Who needs a product manager anyway?

The case for a Product Manager

  For the most part, most mid-sized companies and larger enterprises realize the need to establish a project management office and put it in charge of constructing its products and service offerings. These companies, to various degrees of maturity use some kind of project management methodology, and a disciplined approach to project initiation through execution and closing.
 
  The success of the project management office and of the individual project manager(s) is still largely judged by “cliché” criteria; was done on time, and on budget? The question is also often, but casually asked; did it fulfill the business purpose it was intended for?
 
  I have seen example after example of projects that were deemed a success, jubilant celebrations were thrown, and the projects leaders were promoted and financially rewarded.

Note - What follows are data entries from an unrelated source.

-- ==== Sys2Proof/Machine/Operands.lean ====
section
/-! DEFINITION. Operand forms of strand instructions: registers, immediates, special registers, conditions, prefixes
and lengths (chapter 5, Tables 06-1 to 06-16). -/

namespace Sys2Proof.Machine

open Sys2Proof

/-! ## Registers -/

/-- A general register. -/
def getG (r : Regs) (i : Reg) : W64 := r.g[i.toNat]'i.isLt
/-- The registers with a general register written. -/
def setG (r : Regs) (i : Reg) (v : W64) : Regs := { r with g := r.g.set i.toNat v i.isLt }

/-- An immediate of 4 bytes extended to 64 bits (R210). -/
def ext32 (p : Pfx) (imm : BitVec 32) : W64 := if p.sx then imm.signExtend 64 else imm.setWidth 64

/-! ## Special registers (Tables 05-2, 05-3) -/

/-- The index names a reserved special register (Table 05-2). -/
def srReserved (i : BitVec 8) : Bool := i == 0x06 || i == 0x07 || i == 0x17 || decide (0x20 ≤ i.toNat)

/-- A special register, zero-extended (R172); a reserved index does not occur. -/
def readSr (x : Straps) (r : Regs) (i : BitVec 8) : W64 :=
  match i.toNat with
  | 0x00 => r.pl
  | 0x01 => r.ph
  | 0x02 => (BitVec.ofBool r.cf).setWidth 64
  | 0x03 => r.fs.setWidth 64
  | 0x04 => r.dl.setWidth 64
  | 0x05 => r.fl.setWidth 64
  | 0x08 => r.ls[0].setWidth 64
  | 0x09 => r.ls[1].setWidth 64
  | 0x0A => r.ls[2].setWidth 64
  | 0x0B => r.ls[3].setWidth 64
  | 0x0C => r.le[0].setWidth 64
  | 0x0D => r.le[1].setWidth 64
  | 0x0E => r.le[2].setWidth 64
  | 0x0F => r.le[3].setWidth 64
  | 0x10 => r.lc[0].setWidth 64
  | 0x11 => r.lc[1].setWidth 64
  | 0x12 => r.lc[2].setWidth 64
  | 0x13 => r.lc[3].setWidth 64
  | 0x14 => r.bs.setWidth 64
  | 0x15 => r.bd.setWidth 64
  | 0x16 => r.bc.setWidth 64
  | 0x18 => r.tag0
  | 0x19 => r.tag1
  | 0x1A => r.tag2
  | 0x1B => r.tag3
  | 0x1C => feat0
  | 0x1D => feat1
  | 0x1E => feat2
  | 0x1F => feat3 x
  | _ => 0

/-- The registers with a special register written; bits beyond its width and writes to TAG and FEAT registers are
ignored (R172, R173). -/
def writeSr (r : Regs) (i : BitVec 8) (v : W64) : Regs :=
  match i.toNat with
  | 0x00 => { r with pl := v }
  | 0x01 => { r with ph := v }
  | 0x02 => { r with cf := v.getLsbD 0 }
  | 0x03 => { r with fs := v.setWidth 5 }
  | 0x04 => { r with dl := v.setWidth 20 }
  | 0x05 => { r with fl := v.setWidth 12 }
  | 0x08 => { r with ls := r.ls.set 0 (v.setWidth 14) }
  | 0x09 => { r with ls := r.ls.set 1 (v.setWidth 14) }
  | 0x0A => { r with ls := r.ls.set 2 (v.setWidth 14) }
  | 0x0B => { r with ls := r.ls.set 3 (v.setWidth 14) }
  | 0x0C => { r with le := r.le.set 0 (v.setWidth 14) }
  | 0x0D => { r with le := r.le.set 1 (v.setWidth 14) }
  | 0x0E => { r with le := r.le.set 2 (v.setWidth 14) }
  | 0x0F => { r with le := r.le.set 3 (v.setWidth 14) }
  | 0x10 => { r with lc := r.lc.set 0 (v.setWidth 32) }
  | 0x11 => { r with lc := r.lc.set 1 (v.setWidth 32) }
  | 0x12 => { r with lc := r.lc.set 2 (v.setWidth 32) }
  | 0x13 => { r with lc := r.lc.set 3 (v.setWidth 32) }
  | 0x14 => { r with bs := v.setWidth 48 }
  | 0x15 => { r with bd := v.setWidth 48 }
  | 0x16 => { r with bc := v.setWidth 32 }
  | _ => r

/-! ## Encodings: class, prefixes, length -/

/-- What an opcode fixes: the bytes after any prefixes (Table 05-5) and the prefixes it allows besides CC
(Table 06-1). -/
structure Enc where
  bytes : Nat
  w : Bool := false
  f : Bool := false
  r : Bool := false
  x : Bool := false
  t : Bool := false
  deriving DecidableEq, Repr

/-- Class A (Table 05-5). -/
def encA : Enc := { bytes := 1 }
/-- Class B. -/
def encB : Enc := { bytes := 2 }
/-- Class C. -/
def encC : Enc := { bytes := 3 }
/-- Class D. -/
def encD : Enc := { bytes := 4 }
/-- Class E. -/
def encE : Enc := { bytes := 6 }
/-- Class F. -/
def encF : Enc := { bytes := 10 }

/-- How many prefix bytes stand before the opcode (Table 05-4). -/
def prefixCount (p : Pfx) : Nat :=
  p.w32.toNat + p.fs32.toNat + p.fd64.toNat + p.rep.toNat + p.sx.toNat + p.tr.toNat + p.cc.isSome.toNat

/-- The prefixes are legal for the opcode (R180, R208). -/
def prefixLegal (k : Enc) (p : Pfx) : Bool :=
  decide (prefixCount p ≤ 3) && !(p.fs32 && p.fd64) && (!p.w32 || k.w) && (!(p.fs32 || p.fd64) || k.f) &&
    (!p.rep || k.r) && (!p.sx || k.x) && (!p.tr || k.t)

/-- The length of an instruction in bytes, the condition byte included (R181). -/
def insLen (k : Enc) (p : Pfx) : Nat := prefixCount p + p.cc.isSome.toNat + k.bytes

/-! ## The condition byte (Table 05-6) -/

/-- COND and REG are of a defined form: COND is not 0b111, and REG is zero for the CF conditions. -/
def ccLegal (p : Pfx) : Bool :=
  match p.cc with
  | none => true
  | some (cond, reg) => cond != 7 && (!(cond == 4 || cond == 5) || reg == 0)

/-- The condition holds (R183). -/
def ccHolds (p : Pfx) (r : Regs) : Bool :=
  match p.cc with
  | none => true
  | some (cond, reg) =>
    let x := narrow p.w32 (getG r reg)
    let negative := if p.w32 then x.getLsbD 31 else x.getLsbD 63
    match cond.toNat with
    | 0 => x == 0
    | 1 => x != 0
    | 2 => negative
    | 3 => !negative
    | 4 => r.cf
    | 5 => !r.cf
    | _ => x.getLsbD 0

/-- The register that a condition tests (R183). -/
def ccRegs (p : Pfx) : List Reg :=
  match p.cc with
  | some (cond, reg) => if cond = 4 ∨ cond = 5 then [] else [reg]
  | none => []

/-! ## Loops (R185, R186) -/

/-- The highest-numbered active loop level. -/
def topLevel (r : Regs) : Option (Fin 4) :=
  if r.lc[3] ≠ 0 then some 3 else if r.lc[2] ≠ 0 then some 2 else if r.lc[1] ≠ 0 then some 1
  else if r.lc[0] ≠ 0 then some 0 else none

/-- The lowest-numbered inactive loop level. -/
def freeLevel (r : Regs) : Option (Fin 4) :=
  if r.lc[0] = 0 then some 0 else if r.lc[1] = 0 then some 1 else if r.lc[2] = 0 then some 2
  else if r.lc[3] = 0 then some 3 else none

/-- The registers with a loop count written. -/
def setLc (r : Regs) (j : Fin 4) (c : BitVec 32) : Regs := { r with lc := r.lc.set j c }

/-- The loop check of R186 on next address `a`; each level closes at most once, so that four repeats suffice. -/
def loopCheck : Nat → Regs → BitVec 15 → Regs
  | 0, r, a => { r with pc := a }
  | k + 1, r, a =>
    match topLevel r with
    | none => { r with pc := a }
    | some j =>
      if a ≠ r.le[j].setWidth 15 then { r with pc := a }
      else if r.ls[j].setWidth 15 = a then loopCheck k (setLc r j 0) a
      else if 1 < r.lc[j].toNat then { setLc r j (r.lc[j] - 1) with pc := r.ls[j].setWidth 15 }
      else loopCheck k (setLc r j 0) a

/-! ## The product register (R190, R191) -/

/-- The pending product reaches PH:PL at the end of a cycle. -/
def commitProduct (r : Regs) : Regs :=
  match r.pend with
  | none => r
  | some p => { r with pl := p.setWidth 64, ph := (p.extractLsb' 64 64), pend := none }

/-- The registers after an instruction: the pending product is written at the end of its cycle, a product of its own
becomes pending, and the loop check is made on the next address (R186, R190). -/
def retire (r : Regs) (own : Option (BitVec 128)) (next : BitVec 15) : Regs :=
  loopCheck 5 { commitProduct r with pend := own } next

end Sys2Proof.Machine
end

Only to discover a few weeks or months later that the work produced is far from “fulfilled the business need it was intended for”. Of course, by this time the project manager has become a senior project manager and the VP have become a senior VP, and so on. Many recent experiences show this pattern over and again.
 
  If we define a project a “temporary endeavor to construct a product”, then the natural outcome of a project is a product. Much like a project needing a project manager, the product needs a product manager. The role of the product manager is vastly different than that of the project manager. The product manager role to ensure that the product works for the business customer the way the customer intended it to be. This requires knowledge of business processes, operations, financial plans, sales, strategic business plans, as well as technology. In addition to connecting all these “dots”, the product manager plays a key role in product refinement, updates, upselling the product, and ROI calculations.
 
  The role of the product manager is essential for the success of the ultimate goal of the initiative (that becomes a project that in turn results in a product). This role must be included in the conversation from the inception of the project, and not an afterthought, when the project is closed.